## Task instructions
Retype the entries below exactly, but begin at the line containing "def profilesOk (p" and end at the last line.

## Collected data
-- ==== Sys2Proof/Machine/ProfileRules.lean ====
section
/-! DEFINITION. When a profile is well formed: the conditions of rule R9, with what rule R8 fixes for a chip, and with what
later rules presuppose of a profile (DEDUCED, log entry 8). "A model should take well-formedness as a premise of every
claim." -/

namespace Sys2Proof.Machine
open Sys2Proof.Config

/-- The single-byte command constants a profile defines (rule R94). -/
def commandBytes (p : ChipProfile) : List Byte :=
  p.opReset.toList ++ p.opNop.toList ++ p.opStart ++ p.opStop ++ p.opRdata ++ p.opSelfcal

/-- Rule R9 for the ADC's frames: byte 0 decodes uniquely into opcode and address, and no command constant is byte 0 of
a register frame. The read and write maps are one (rule R8). -/
def adcFramesOk (p : ChipProfile) : Bool :=
  p.validRd.all (fun a => (p.opRreg &&& a) == 0 && (p.opWreg &&& a) == 0) &&
  p.opRreg != p.opWreg && p.validWr == p.validRd && p.waddr.isEmpty && p.raddr.isEmpty &&
  (commandBytes p).all fun b => p.validRd.all fun a => b != (p.opRreg ||| a) && b != (p.opWreg ||| a)

/-- Rules R8 and R9 for the TC's frames: no opcode part, disjoint maps, no single-byte commands. -/
def tcFramesOk (p : ChipProfile) : Bool :=
  p.opRreg == 0 && p.opWreg == 0 && p.validRd.all (fun a => !p.validWr.contains a) && (commandBytes p).isEmpty

/-- Rule R8 for the DAC: no register map and no single-byte commands. -/
def dacFramesOk (p : ChipProfile) : Bool :=
  p.validRd.isEmpty && p.validWr.isEmpty && (commandBytes p).isEmpty

/-- One field: inside one 8-bit register, its legal values of its width, its default legal, its register writable and
readable (rules R9, R21 and R177). -/
def fieldOk (p : ChipProfile) (f : FieldSpec) : Bool :=
  decide (f.lo ≤ f.hi) && decide (f.hi ≤ 7) && f.legal.contains f.dflt &&
  f.legal.all (fun b => decide (b.toNat < 2 ^ (f.hi + 1 - f.lo))) &&
  p.validWr.contains (waddrOf p f.reg) && p.validRd.contains (raddrOf p f.reg) &&
  byteBits (reservedOf p f.reg) f.hi f.lo == 0

/-- Two fields of one register do not overlap (rule R9). -/
def apart (f g : FieldSpec) : Bool := f.reg != g.reg || decide (f.hi < g.lo) || decide (g.hi < f.lo)

/-- The field table: ids distinct, each field in order, no two overlapping (rules R9 and R24). -/
def fieldsOk (p : ChipProfile) : Bool :=
  decide (p.fields.map (·.id)).Nodup && p.fields.all (fieldOk p) &&
  decide (p.fields.Pairwise fun f g => apart f g = true)

/-- The state machine's constants of a converting chip: the required fields and conv_mode are fields, and its two
values are legal and differ (rules R8 and R24). -/
def modesOk (p : ChipProfile) : Bool :=
  p.required.all (fun f => (fieldSpec p f).isSome) && p.pulse != p.continuous &&
  match fieldSpec p fConvMode with
  | some s => s.legal.contains p.pulse && s.legal.contains p.continuous
  | none => false

/-- A profile set is well formed (rules R8 and R9). -/
def profilesOk (p : Profiles) : Bool :=
  adcFramesOk p.adc && tcFramesOk p.tc && dacFramesOk p.dac &&
  fieldsOk p.adc && fieldsOk p.dac && fieldsOk p.tc && modesOk p.adc && modesOk p.tc &&
  decide (0 < p.adc.vref.toInt) && decide (0 < p.dac.vref.toInt) &&
  decide (1 ≤ p.tc.cjBits) && decide (p.tc.cjBits ≤ 16) && (gainSettings p.adc).all (fun g => decide (1 ≤ g))

/-- What the decode of rule R100 presupposes of the ADC's opcode mask: it takes the opcodes and leaves the addresses, no
command constant looks like a register frame, and no two commands share a constant. -/
def decodeOk (p : ChipProfile) : Bool :=
  (p.opRreg &&& p.opMask) == p.opRreg && (p.opWreg &&& p.opMask) == p.opWreg && p.opRreg != p.opWreg &&
  (commandBytes p).all (fun b => (b &&& p.opMask) != p.opRreg && (b &&& p.opMask) != p.opWreg) &&
  decide (commandBytes p).Nodup

end Sys2Proof.Machine
end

## Reply
def profilesOk (p : Profiles) : Bool :=
  adcFramesOk p.adc && tcFramesOk p.tc && dacFramesOk p.dac &&
  fieldsOk p.adc && fieldsOk p.dac && fieldsOk p.tc && modesOk p.adc && modesOk p.tc &&
  decide (0 < p.adc.vref.toInt) && decide (0 < p.dac.vref.toInt) &&
  decide (1 ≤ p.tc.cjBits) && decide (p.tc.cjBits ≤ 16) && (gainSettings p.adc).all (fun g => decide (1 ≤ g))

/-- What the decode of rule R100 presupposes of the ADC's opcode mask: it takes the opcodes and leaves the addresses, no
command constant looks like a register frame, and no two commands share a constant. -/
def decodeOk (p : ChipProfile) : Bool :=
  (p.opRreg &&& p.opMask) == p.opRreg && (p.opWreg &&& p.opMask) == p.opWreg && p.opRreg != p.opWreg &&
  (commandBytes p).all (fun b => (b &&& p.opMask) != p.opRreg && (b &&& p.opMask) != p.opWreg) &&
  decide (commandBytes p).Nodup

end Sys2Proof.Machine
end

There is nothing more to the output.